Altri coloratissimi personaggi entrano progressivamente in scena, ciascuno dei quali capaci di strappare al lettore un sorriso e spesso un arricciamento di sopracciglia; molti di loro sono destinati a creare un certo scompiglio nella tranquilla comunità di Highbury, ognuno a modo suo: compare dapprima Jane Fairfax, una giovane da tutti ammirata ma misteriosamente riservata, poi la signora Elton, garbatamente insopportabile, infine il signor Frank Churchill, l’eroe tanto atteso ed universalmente ritenuto amabilissimo, eppure inconsapevolmente osservato con sospetto dal signor Knightley. Emma ha su tutti loro il suo ben deciso parere, una risolutezza che viene sempre messa in dubbio dalla vena ironica di cui la prosa di Jane Austen è pervasa: la protagonista infatti (e spesso insieme a lei anche il lettore) verrà puntualmente costretta a ricredersi, arrossendo ma sempre incapace di ammettere di aver preso vere e proprie cantonate, provocando la serie di equivoci tipica delle trame dell’autrice. Attraverso di essi il lettore può osservare la crescita psicologica di Emma, l’accortezza con cui impara a vedere il mondo e se stessa: il momento in cui decide di smettere di cercare di combinare il matrimonio di Harriet coincide infatti con la rivelazione del suo stesso cuore, da lei sempre trascurato nella sicurezza di essere sempre superiore a tutti i tormenti del comune essere umano.

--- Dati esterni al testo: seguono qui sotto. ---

-- ==== Sys2Proof/Laws/Rom.lean ====
section
/-! SUPPORT. The read-only tables packed into one number each, with the entry of index 0 in the least significant bits, and the proofs
that they are the tables: the kernel reads an entry of a packed table in one shift, so facts about all entries check faster on them. -/

-- One kernel evaluation at a time: many at once exhaust the threads of a bounded process.
set_option Elab.async false

namespace Sys2Proof.Rom

/-- Row NEG, 12 bits an entry. -/
def packedNeg : Nat :=
  0x2b11e12e14ee36156e66e3313a15ae6ae4b772e5376371b11715ce6ce4de74e55e65e39178e59e69e35171e2d11d12716b65e66e60e67661662667367a61a62a60b63261362365b65761c62c60d63461562567963861962967563166d65d66766ba5ea6ea0ea76a16a26a73a7aa1aa2aa0ba32a13a23a5ba57a1ca2ca0da34a15a25a79a38a19a29a75a31a6da5da67a2b21e22e24ed36256d66d3323a25ad6ad4bd72d53d63d1b21725cd6cd4dd74d55d65d39278d59d69d35271d2d21d22726b35e36e30ec76316c26c7337a31ac2ac0bc32c13c23c5b35731cc2cc0dc34c15c25c79338c19c29c75331c6d35d36736b55e56e50e57651652657357a51a52a50b53251352355b55751c52c50d53451552557953851952957553156d55d56756b95e96e90e97691692697397a91a92a90b93291392395b95791c92c90d93491592597993891992997593196d95d96792b41e42e44eb36456b66b3343a45ab6ab4bb72b53b63b1b41745cb6cb4db74b55b65b39478b59b69b35471b2d41d4274

/-- Row POS, 12 bits an entry. -/
def packedPos : Nat :=
  0x54e61e51e0e149e1612614ce45e1a12a10b132113123164e68e1c82c80d134815125146e0711912914ae31152e62e58e1462161164e60965666660c60565a66a64b67265366362462865c66c64d67465566560664765966960a671612622618614a21a11a4ea09a56a66a0ca05a5aa6aa4ba72a53a63a24a28a5ca6ca4da74a55a65a06a47a59a69a0aa71a12a22a18a54d61d51d0e249d1622624cd45d1a22a20b232213223264d68d1c22c20d234215225246d0721922924ad31252d62d58d14c21c11c4e309c5636630cc05c5a36a34b372353363324c28c5c36c34d374355365306c4735936930ac71312c22c18c1452151154e50955656650c50555a56a54b57255356352452855c56c54d57455556550654755956950a57151252251851492191194e90995696690c90595a96a94b97295396392492895c96c94d97495596590694795996990a971912922918954b61b51b0e449b1642644cb45b1a42a40b432413423464b68b1c42c40d434415425446b0741942944ab31452b62b58b

/-- `ALPHA_TO`, 8 bits an entry. -/
def packedAlpha : Nat :=
  0xc3a251ebb65bee77f87c3e1fcc6633da6df5b99f8c4623d269f7b85c2e17c8643219cfa45229d7a8542a15c9a79048241209c7a05028140a05c1a39249e7b0582c160bc663f279ffbc5e2fd46a35d9af944a25d1ab964be673fa7dfdbd9d8d8581838241e3b259efb45a2dd5a99788442211cba653ea75f9bf9c4e27d068341a0dc5a1938a45e1b39a4de5b19b8e47e070381c0e07c06030180c0603c261f3ba5dedb5998f844221d3aa55e9b7984c2613ca65f1bb9e4fe47239dfac562bd66bf67bfe7ffc7e3fdc6e37d86c361bce67f0783c1e0fc46231dbae57e8743a1dcda5918b8643e271fbbe5fec763bde6ff47a3dddad9589878040201008040201

/-- `INDEX_OF`, 8 bits an entry. -/
def packedIndex : Nat :=
  0xb73ca33a17a587f6e53eed0f60b94b2e97f85d14fb895323c1a774479a19786f44110c3726efb034d84093b356e7ab82dc301ff28c4dd3e0ccbb7d29fe62c5698616a2b64a5fece452fa5c96779973c0af250b43aa5592d7d28b1edbc4fd7ccbeb49a18572765b5191a90aae7bc31dd15a71a0ea1c7a0990081b9f599d9c9e073b39a4f53d0eb82df7138822a646186e1036ee333fb2e6812ff14cdfba28616815b55ee3f99598bf244254d68adafcca48847550a8adc2d070e9798f1a589b0638f40d2c1221456d3532b180f0de2767b4e294be41d5d9c9834faccfe88e5705f32b206c317fdd66e1bdd4c84ece8d042a6b7e65bcc7cd036a64c602630100ff

/-- `SYM[r][b]` from the packed rows. -/
def symPacked (r : Disparity) (b : Byte) : Entry :=
  BitVec.ofNat 11 ((match r with | .neg => packedNeg | .pos => packedPos) >>> (12 * b.toNat))

/-- `ALPHA_TO[i]` from the packed table. -/
def alphaPacked (i : Byte) : Byte := BitVec.ofNat 8 (packedAlpha >>> (8 * i.toNat))

/-- `INDEX_OF[v]` from the packed table. -/
def indexPacked (v : Byte) : Byte := BitVec.ofNat 8 (packedIndex >>> (8 * v.toNat))

theorem SYM_eq_symPacked : ∀ (r : Disparity) (b : Byte), SYM r b = symPacked r b := by
  intro r
  cases r <;> decide +kernel

theorem SYMBOL_TABLE_eq_symPacked : SYMBOL_TABLE = symPacked :=
  funext fun r => funext fun b => SYM_eq_symPacked r b

theorem ALPHA_TO_eq_alphaPacked : ∀ i : Byte, ALPHA_TO i = alphaPacked i := by decide +kernel

theorem INDEX_OF_eq_indexPacked : ∀ v : Byte, INDEX_OF v = indexPacked v := by decide +kernel

/-- The computed antilog ROM is the image that the spec prints. -/
theorem ALPHA_TO_eq_image (i : Byte) : ALPHA_TO i = imageAt alphaImage i :=
  have key : ∀ j : Byte, alphaPacked j = imageAt alphaImage j := by decide +kernel
  (ALPHA_TO_eq_alphaPacked i).trans (key i)

/-- The computed log ROM is the image that the spec prints. -/
theorem INDEX_OF_eq_image (v : Byte) : INDEX_OF v = imageAt indexImage v :=
  have key : ∀ u : Byte, indexPacked u = imageAt indexImage u := by decide +kernel
  (INDEX_OF_eq_indexPacked v).trans (key v)

/-- The computed generator ROM is the image that the spec prints. -/
theorem GENPOLY_eq_image : ∀ j : Fin Config.halfGeneratorLength, GENPOLY j = generatorImage[j.val] := by decide +kernel

end Sys2Proof.Rom
end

Con questo libro si riscopre soprattutto il piacere della conversazione: il mondo di Jane Austen consiste infatti di piccole azioni ma di grandi conversazioni, è un mondo dove i dettagli non devono passare inosservati nemmeno al lettore. Nei dialoghi possiamo andare a caccia di verità nascoste, opinioni segrete celate in impercepibili termini e aggettivi scelti con cura, ma anche imparare quanto una conversazione sul niente possa diventare elaborata, quanto possa essere riempita di piccole e cerimoniose accortezze. Senza dubbio un mondo molto distante dal nostro, in cui comunicazione diretta e messaggi chiari vengono maggiormente apprezzati, tuttavia ci ricorda quanto può essere affascinante l’acume che può nascondersi in una normale conversazione.
Il lettore potrebbe scovare in questo romanzo una lunga serie di morali, nascoste tra le righe di brillante ironia uscite dalla penna dell’autrice, ma forse, la vera morale è che non ci sono morali né giudizi: averli è legittimo, ma attaccarsi ciecamente ad essi è presuntuoso, oltre che infinitamente sciocco.